Questionné sur l'ouverture le 8 janvier d'une enquête préliminaire par le parquet de Paris pour blanchiment de fraude fiscale, Maître August, l’avocat de Jérôme Cahuzac, a assuré que son client était "satisfait parce que dans cette affaire (il avait) certainement besoin de l'aide et de l'assistance de la justice, car quand on doit démontrer son innocence, c'est le début de la tyrannie".

Pour démontrer son innocence en évitant toute tyrannie, il y aurait pourtant beaucoup plus simple. En effet, en ce qui concerne le compte supposé de Jérôme Cahuzac, à défaut de preuve tangible, le juge de paix est évidemment la banque auprès de laquelle le compte serait domicilié. On a un peu de mal à penser que l’intéressé ne puisse pas interroger l’établissement financier dénommé et ne parvienne pas à obtenir une réponse négative de sa part.

Interrogé lui-même sur cette difficulté, Maître August a répondu sans convaincre qu'il ne voyait "pas pourquoi M. Cahuzac serait obligé d'affirmer un mensonge par écrit pour obtenir la preuve de son innocence", tout en ajoutant "le système marche sur la tête". On ne sait pas à quel système l’avocat se référait, s’il s’agissait du système politique, judiciaire, bancaire, suisse, français ou plus largement médiatique. Pour ce qui concerne "l’aide et l’assistance de la justice", nous sommes en mesure de lui apporter une solution "facile, pas chère, et qui pourrait rapporter gros" à son client : en l’occurrence, la preuve irréfutable de son innocence.
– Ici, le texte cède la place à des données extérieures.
-- ==== Sys2Proof/Machine/Flags.lean ====
section
/-!
DEFINITION. Flags.lean: the floating-point formats, rounding, and every flag computation (03 R44 to R50).
-/
namespace Sys2Proof.Machine

/-- The flag bits of %fflags (03 R50). -/
def fNV : Word := 16
def fDZ : Word := 8
def fOF : Word := 4
def fUF : Word := 2
def fNX : Word := 1

/-- A scalar format: exponent and fraction bits (03 R44). -/
structure Fmt where
  eb : Nat
  fb : Nat
  deriving DecidableEq, Repr

def Fmt.f32 : Fmt := { eb := 8, fb := 23 }
def Fmt.f16 : Fmt := { eb := 5, fb := 10 }
def Fmt.bf16 : Fmt := { eb := 8, fb := 7 }

/-- The bias. -/
def Fmt.bias (f : Fmt) : Int := (2 : Int) ^ (f.eb - 1) - 1
/-- The all-ones exponent field. -/
def Fmt.emax (f : Fmt) : Nat := 2 ^ f.eb - 1
/-- The canonical NaN (03 R44). -/
def Fmt.nan (f : Fmt) : Nat := f.emax * 2 ^ f.fb + 2 ^ (f.fb - 1)
/-- An infinity. -/
def Fmt.inf (f : Fmt) (neg : Bool) : Nat := b2n neg * 2 ^ (f.eb + f.fb) + f.emax * 2 ^ f.fb
/-- A zero. -/
def Fmt.zero (f : Fmt) (neg : Bool) : Nat := b2n neg * 2 ^ (f.eb + f.fb)
/-- The largest finite value of a sign. -/
def Fmt.max (f : Fmt) (neg : Bool) : Nat := f.inf neg - 1

/-- The scalar format of a type (03 R44, R45). -/
def fmtOf : Ty → Fmt
  | .f16 | .f16x2 => Fmt.f16
  | .bf16 | .bf16x2 => Fmt.bf16
  | _ => Fmt.f32

/-- A value of a format: NaN (signalling or quiet), infinity, or (-1)^neg × mag × 2^exp. -/
inductive FV where
  | nan (sig : Bool)
  | inf (neg : Bool)
  | num (neg : Bool) (mag : Nat) (exp : Int)
  deriving DecidableEq, Repr

/-- The value of the bits of a format; with FTZ a subnormal reads as a zero of its sign (03 R44, R47). -/
def FV.ofBits (f : Fmt) (ftz : Bool) (n : Nat) : FV :=
  let neg := bit n (f.eb + f.fb)
  let e := n / 2 ^ f.fb % 2 ^ f.eb
  let fr := n % 2 ^ f.fb
  if e = f.emax then (if fr = 0 then .inf neg else .nan (!bit n (f.fb - 1)))
  else if e = 0 then .num neg (if ftz then 0 else fr) (1 - f.bias - f.fb)
  else .num neg (fr + 2 ^ f.fb) ((e : Int) - f.bias - f.fb)

def FV.isNan : FV → Bool
  | .nan _ => true
  | _ => false

/-- Whether a value is a signalling NaN. -/
def FV.sig : FV → Bool
  | .nan s => s
  | _ => false

/-- The rounding modes (03 R48). -/
inductive RM where
  | rne | rtz | rdn | rup | rna
  deriving DecidableEq, Repr

/-- A mode by its number in MOD or %frm; 5 to 7 are never held in %frm (02 R33, 03 R49). -/
def RM.ofCode (n : Nat) : RM :=
  match n with
  | 1 => .rtz
  | 2 => .rdn
  | 3 => .rup
  | 4 => .rna
  | _ => .rne

/-- The mode an instruction uses in a lane: MOD's, or %frm's when MOD is 5 (03 R48). -/
def modeOf (mod : BitVec 3) (frm : Word) : RM := if mod = 5 then RM.ofCode (frm.toNat % 8) else RM.ofCode mod.toNat

/-- The FTZ bit of %frm (03 R49). -/
def ftzOf (frm : Word) : Bool := bit frm.toNat 3

/-- Whether a magnitude with integer part m, remainder r out of d, and sign, rounds away from zero. -/
def roundsUp (rm : RM) (neg : Bool) (m r d : Nat) : Bool :=
  match rm with
  | .rne => decide (2 * r > d) || (decide (2 * r = d) && m % 2 == 1)
  | .rtz => false
  | .rdn => neg && decide (r > 0)
  | .rup => !neg && decide (r > 0)
  | .rna => decide (2 * r ≥ d)

/-- mag × 2^exp as a multiple of 2^q: integer part, remainder and divisor. -/
def scaleTo (mag : Nat) (exp q : Int) : Nat × Nat × Nat :=
  if exp ≥ q then (mag * 2 ^ (exp - q).toNat, 0, 1)
  else
    let d := 2 ^ (q - exp).toNat
    (mag / d, mag % d, d)

/-- The result of an overflow (03 R48). -/
def overflowTo (f : Fmt) (rm : RM) (neg : Bool) : Nat :=
  match rm with
  | .rne | .rna => f.inf neg
  | .rtz => f.max neg
  | .rdn => if neg then f.inf true else f.max false
  | .rup => if neg then f.max true else f.inf false

/-- Round (-1)^neg × mag × 2^exp once to a format: bits and flags. Tininess is judged after rounding with unbounded exponent
(DEDUCED, log 12); with FTZ a nonzero subnormal result becomes a zero of its sign with UF and NX (03 R47, R48). -/
def roundTo (f : Fmt) (rm : RM) (ftz : Bool) (neg : Bool) (mag : Nat) (exp : Int) : Nat × Word :=
  if mag = 0 then (f.zero neg, 0)
  else
    let e := (mag.log2 : Int) + exp
    let emin := 1 - f.bias
    let (m1, r1, d1) := scaleTo mag exp (e - f.fb)
    let m1 := m1 + b2n (roundsUp rm neg m1 r1 d1)
    let e1 := if m1 ≥ 2 ^ (f.fb + 1) then e + 1 else e
    let tiny := decide (e1 < emin)
    let q := max e emin - f.fb
    let (m, r, d) := scaleTo mag exp q
    let m := m + b2n (roundsUp rm neg m r d)
    let (m, q) := if m ≥ 2 ^ (f.fb + 1) then (m / 2, q + 1) else (m, q)
    let s := f.zero neg
    if m < 2 ^ f.fb then
      if ftz && m != 0 then (s, fUF ||| fNX)
      else (s + m, if r = 0 then 0 else if tiny then fUF ||| fNX else fNX)
    else
      let be := q + f.fb + f.bias
      if be ≥ (f.emax : Int) then (overflowTo f rm neg, fOF ||| fNX)
      else (s + be.toNat * 2 ^ f.fb + (m - 2 ^ f.fb), if r = 0 then 0 else if tiny then fUF ||| fNX else fNX)

/-- A term of an exact sum: sign, magnitude, exponent. -/
abbrev Term := Bool × Nat × Int

/-- The exact sum of terms, in units of 2^exp with the least exponent. -/
def sumTerms (ts : List Term) : Int × Int :=
  let e := ts.foldl (fun e t => min e t.2.2) 10000
  (ts.foldl (fun a t => a + (if t.1 then -1 else 1) * ((t.2.1 * 2 ^ (t.2.2 - e).toNat : Nat) : Int)) 0, e)

/-- Round an exact sum once; an exact zero keeps the common sign of its terms, and from opposite signs is +0, or -0 under RDN
(03 R48, 07 R121). -/
def roundSum (f : Fmt) (rm : RM) (ftz : Bool) (ts : List Term) : Nat × Word :=
  let (n, e) := sumTerms ts
  if n = 0 then
    (f.zero (if ts.all (fun t => t.1) then true else if ts.all (fun t => !t.1) then false else rm == .rdn), 0)
  else roundTo f rm ftz (decide (n < 0)) n.natAbs e

/-- NV when some operand is a signalling NaN (03 R46). -/
def sigFlags (xs : List FV) : Word := if xs.any FV.sig then fNV else 0

/-- The product of two values: none for ∞ × 0; NaNs are not given to it. -/
def mulFV : FV → FV → Option FV
  | .num s m e, .num s' m' e' => some (.num (s != s') (m * m') (e + e'))
  | .inf s, .num s' m _ => if m = 0 then none else some (.inf (s != s'))
  | .num s m _, .inf s' => if m = 0 then none else some (.inf (s != s'))
  | .inf s, .inf s' => some (.inf (s != s'))
  | _, _ => none

/-- The rounded sum of values none of which is a NaN: NV and the canonical NaN for ∞ − ∞ (07 R121). -/
def addFV (f : Fmt) (rm : RM) (ftz : Bool) (xs : List FV) : Nat × Word :=
  let pos := xs.any (· == .inf false)
  let neg := xs.any (· == .inf true)
  if pos && neg then (f.nan, fNV)
  else if pos then (f.inf false, 0)
  else if neg then (f.inf true, 0)
  else roundSum f rm ftz (xs.filterMap (fun x => match x with | .num s m e => some (s, m, e) | _ => none))

/-- Compare two numbers (not NaNs): negative, zero or positive. Both zeros compare equal. -/
def cmpFV : FV → FV → Int
  | .inf s, .inf s' => if s == s' then 0 else if s then -1 else 1
  | .inf s, _ => if s then -1 else 1
  | _, .inf s => if s then 1 else -1
  | .num s m e, .num s' m' e' => (sumTerms [(s, m, e), (!s', m', e')]).1
  | _, _ => 0

/-- Integer square root of n, from bit k down (structural). -/
def isqrtFrom (n : Nat) : Nat → Nat → Nat
  | 0, r => r
  | k + 1, r =>
    let c := r + 2 ^ k
    isqrtFrom n k (if c * c ≤ n then c else r)

/-- Integer square root. -/
def isqrt (n : Nat) : Nat := isqrtFrom n (n.log2 / 2 + 1) 0

/-- The integer saturation of 06 R106: clamp to a type's range, or wrap. -/
def narrow (ty : Ty) (sat : Bool) (i : Int) : Nat :=
  let w := ty.width
  let lo : Int := if ty.signed then -((2 ^ (w - 1) : Nat) : Int) else 0
  let hi : Int := if ty.signed then ((2 ^ (w - 1) : Nat) : Int) - 1 else ((2 ^ w : Nat) : Int) - 1
  wrap w (if sat then max lo (min hi i) else i)

end Sys2Proof.Machine
end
Le secret bancaire porte effectivement sur ce qui existe et qui lie la banque à un client, mais il ne concerne pas ce qui n’existe pas à l’égard d’une personne avec laquelle la banque n’est liée par aucune relation d’affaire. Inutile donc de se fatiguer, que l’on marche sur la tête ou sur les pieds… Nettement plus efficace, les accords de coopération en vigueur entre la France et la Suisse habilitent expressément l’autorité compétente, en l’occurrence le ministre du Budget, ou son représentant autorisé, à interroger l’administration suisse sur l’existence d’avoirs occultes détenus dans la Confédération par un résident français.

Pourquoi Monsieur Cahuzac ne recourt-il pas à ce procédé simple, consistant à appliquer un accord international et à vider l’abcès ?

Poser la question serait une marque évidente de bonne foi, ne pas le faire, dans sa position…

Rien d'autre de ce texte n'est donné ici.